The Company may terminate your employment either with or without Cause. For purposes of this agreement, “Cause” shall mean:
(i)      willful misconduct or willful neglect by you in the performance of your duties to the Company;
(ii)      your willful failure to adhere materially to the clear directions of the Board or to adhere materially to the Company’s material written policies;
(iii)      your conviction of or formal admission to or plea of guilty or nolo contendere to a charge of commission of a felony or any other conviction which would render you ineligible for employment for the Company; or
(iv)      your willful breach of any of the material terms and conditions of this letter agreement.
The Executive’s employment may be terminated by the Executive with or without Good Reason.
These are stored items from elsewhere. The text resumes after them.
theorem checkKey_onward (f : FixedPart) : Onward s (checkKey h f s) := by
  unfold checkKey
  exact .ite ((updSession_onward s h _).trans (updHc_onward _ h _)) (afterKey_onward s h)

theorem identification_onward (r : TagRecord) : Onward s (identification h r s) := by
  unfold identification
  refine Onward.trans ?_ (updSession_onward _ h _)
  exact identify_onward s h _ _

theorem takeTag_onward (r : TagRecord) : Onward s (takeTag h r s) := by
  unfold takeTag
  have h1 := updSession_onward s h (fun se => { se with fixed := some r.fixed, nextRead := none })
  simp only []
  split
  · have h2 := h1.trans (identification_onward _ h r)
    split
    · exact h2.trans (refuse_onward _ h _)
    · exact h2.trans (checkKey_onward _ h _)
  · exact h1.trans (refuse_onward _ h _)

theorem readReport_onward (serial : Nat) (code : Completion) : Onward s (readReport h serial code s) := by
  unfold readReport
  split
  · split
    · exact takeTag_onward s h _
    · exact .refl s
  · exact .refl s

theorem requestRead_onward : Onward s (requestRead h s) := tagRequest_onward s h _ _

theorem startSession_onward : Onward s (startSession h s) :=
  (updSession_onward s h _).trans (requestRead_onward _ h)

theorem keyForHose_onward : Onward s (keyForHose h s) := by
  unfold keyForHose
  exact .ite (afterKey_onward s h) (.refl s)

theorem presetAfterGrant_onward (value : Nat) : Onward s (presetAfterGrant h value s) := by
  unfold presetAfterGrant
  split
  · exact .refl s
  · exact ((updSession_onward s h _).trans (updOpenDispense_onward _ h _)).trans (newLimit_onward _ h _ _)

/-- A change of AU that keeps the preset entry short. -/
theorem au_onward (a : Au) (ha : s.au.digits.length ≤ 6 → a.digits.length ≤ 6) : Onward s { s with au := a } :=
  { Onward.refl s with digits := ha }

theorem presetValue_onward (value : Nat) : Onward s (presetValue h value s) := by
  unfold presetValue
  split <;>
    first | exact au_onward s _ id | exact presetAfterGrant_onward s h value | exact prompt_onward s _

/-! ### The gauge, stock checks and deliveries -/

/-- A change of SU that keeps the level history short. -/
theorem su_onward (u : Su) (hu : s.su.history.length ≤ 10 → u.history.length ≤ 10) : Onward s { s with su := u } :=
  { Onward.refl s with levels := hu }

theorem addLevel_length (level : Nat) (history : List Nat) : (addLevel level history).length ≤ 10 := by
  unfold addLevel
  simp only [List.length_drop, List.length_append, List.length_cons, List.length_nil]
  omega

theorem takeReading_onward (level : Nat) (temperature : Int) : Onward s (takeReading level temperature s) := by
  unfold takeReading
  exact .ite (su_onward s _ (fun _ => addLevel_length _ _)) (su_onward s _ (fun _ => addLevel_length _ _))

theorem gaugeFails_onward : Onward s (gaugeFails s) := su_onward s _ (fun _ => Nat.zero_le _)

theorem askStockIf_onward (changed : Bool) : Onward s (askStockIf changed s) := by
  unfold askStockIf
  exact .ite (askStock_onward s) (.refl s)

theorem stockCheck_onward : Onward s (stockCheck s) := by
  unfold stockCheck
  simp only []
  generalize hr : requestRecord _ s = r
  have h1 : Onward s r.2 := by rw [← hr]; exact requestRecord_onward s _
  obtain ⟨n, s1⟩ := r
  cases n with
  | none => exact Onward.trans h1 (su_onward s1 _ id)
  | some n =>
    refine Onward.trans ?_ (askStockIf_onward _ _)
    exact Onward.trans h1 (su_onward s1 _ id)

theorem considerCheck_onward : Onward s (considerCheck s) := by
  unfold considerCheck
  exact .ite (stockCheck_onward s) (.refl s)

theorem ackKey_onward : Onward s (ackKey s) := by
  unfold ackKey
  refine .ite (prompt_onward s _) (.ite (Onward.trans ?_ (askStock_onward _)) (prompt_onward s _))
  exact su_onward s _ id

theorem adoptKey_onward (supervisor : Nat) : Onward s (adoptKey supervisor s) := by
  unfold adoptKey
  exact .ite (prompt_onward s _) (.ite (requestOrWait_onward s _) (prompt_onward s _))

theorem acceptDelivery_onward (source number volume time : Nat) (full : Bool) :
    Onward s (acceptDelivery source number volume time full s) := by
  refine Onward.trans (Onward.trans ?_ (reevaluateClaim_onward _)) (askStock_onward _)
  exact su_onward s _ id

theorem delivery_onward (source number volume time : Nat) :
    Onward s (delivery source number volume time s) := by
  unfold delivery
  split
  · exact su_onward s _ id
  · split
    · exact su_onward s _ id
    · simp only []
      generalize hr : requestRecord _ s = r
      have h1 : Onward s r.2 := by rw [← hr]; exact requestRecord_onward s _
      obtain ⟨n, s1⟩ := r
      cases n with
      | none => exact Onward.trans h1 (su_onward s1 _ id)
      | some n => exact Onward.trans h1 (acceptDelivery_onward s1 _ _ _ _ _)

end Sys2Proof.Machine
end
For purposes of the agreement, “Good Reason” means:
the occurrence, without the express written consent of Executive, of any of the following circumstances, unless, with respect to clauses (i), (ii), (iii) and (iv) hereof, such circumstances are corrected by the Company in all material respects within thirty (30) days following written notification by Executive to the Company (which written notice must be delivered within thirty (30) days after the occurrence of such circumstances) that Executive intends to terminate Executive’s employment for one of the reasons set forth below:
(i) a material reduction in your base salary;
(ii) a material diminution in the authorities, duties or responsibilities of Executive;
(iii) a requirement that the Executive report to someone other than the CEO, or
(iv) Company’s breach of any term of this Agreement.
Non-solicit: You agree that during the period of your employment and for the twelve (12) month period immediately following the date of your termination of employment with Mr. Cooper for any reason, you shall not, directly or indirectly, solicit or induce any officer, director, employee, agent or consultant of Mr. Cooper or any of their successors, assigns, subsidiaries or affiliates to terminate his, her or its employment or other relationship with Mr. Cooper or any of their successors, assigns, subsidiaries or affiliates, or otherwise encourage any such person or entity to leave or sever his, her or its employment or other relationship with Mr. Cooper or any of their successors, assigns, subsidiaries or affiliates, for any other reason.
Employment at will: Nothing herein constitutes an offer of employment for any definite period of time. The employment relationship is "at-will" which affords you and Mr. Cooper the right to terminate the relationship at any time for no reason or any reason, with 60 days’ notice.

We look forward to your continued success in this new vital role at Mr. Cooper. If you have any questions or concerns, please feel free to give me a call.


/s/ Jay Bray    
Jay Bray
Chairman & CEO

I, Kurt Johnson, accept and agree to all the terms and conditions contained in this promotion offer letter.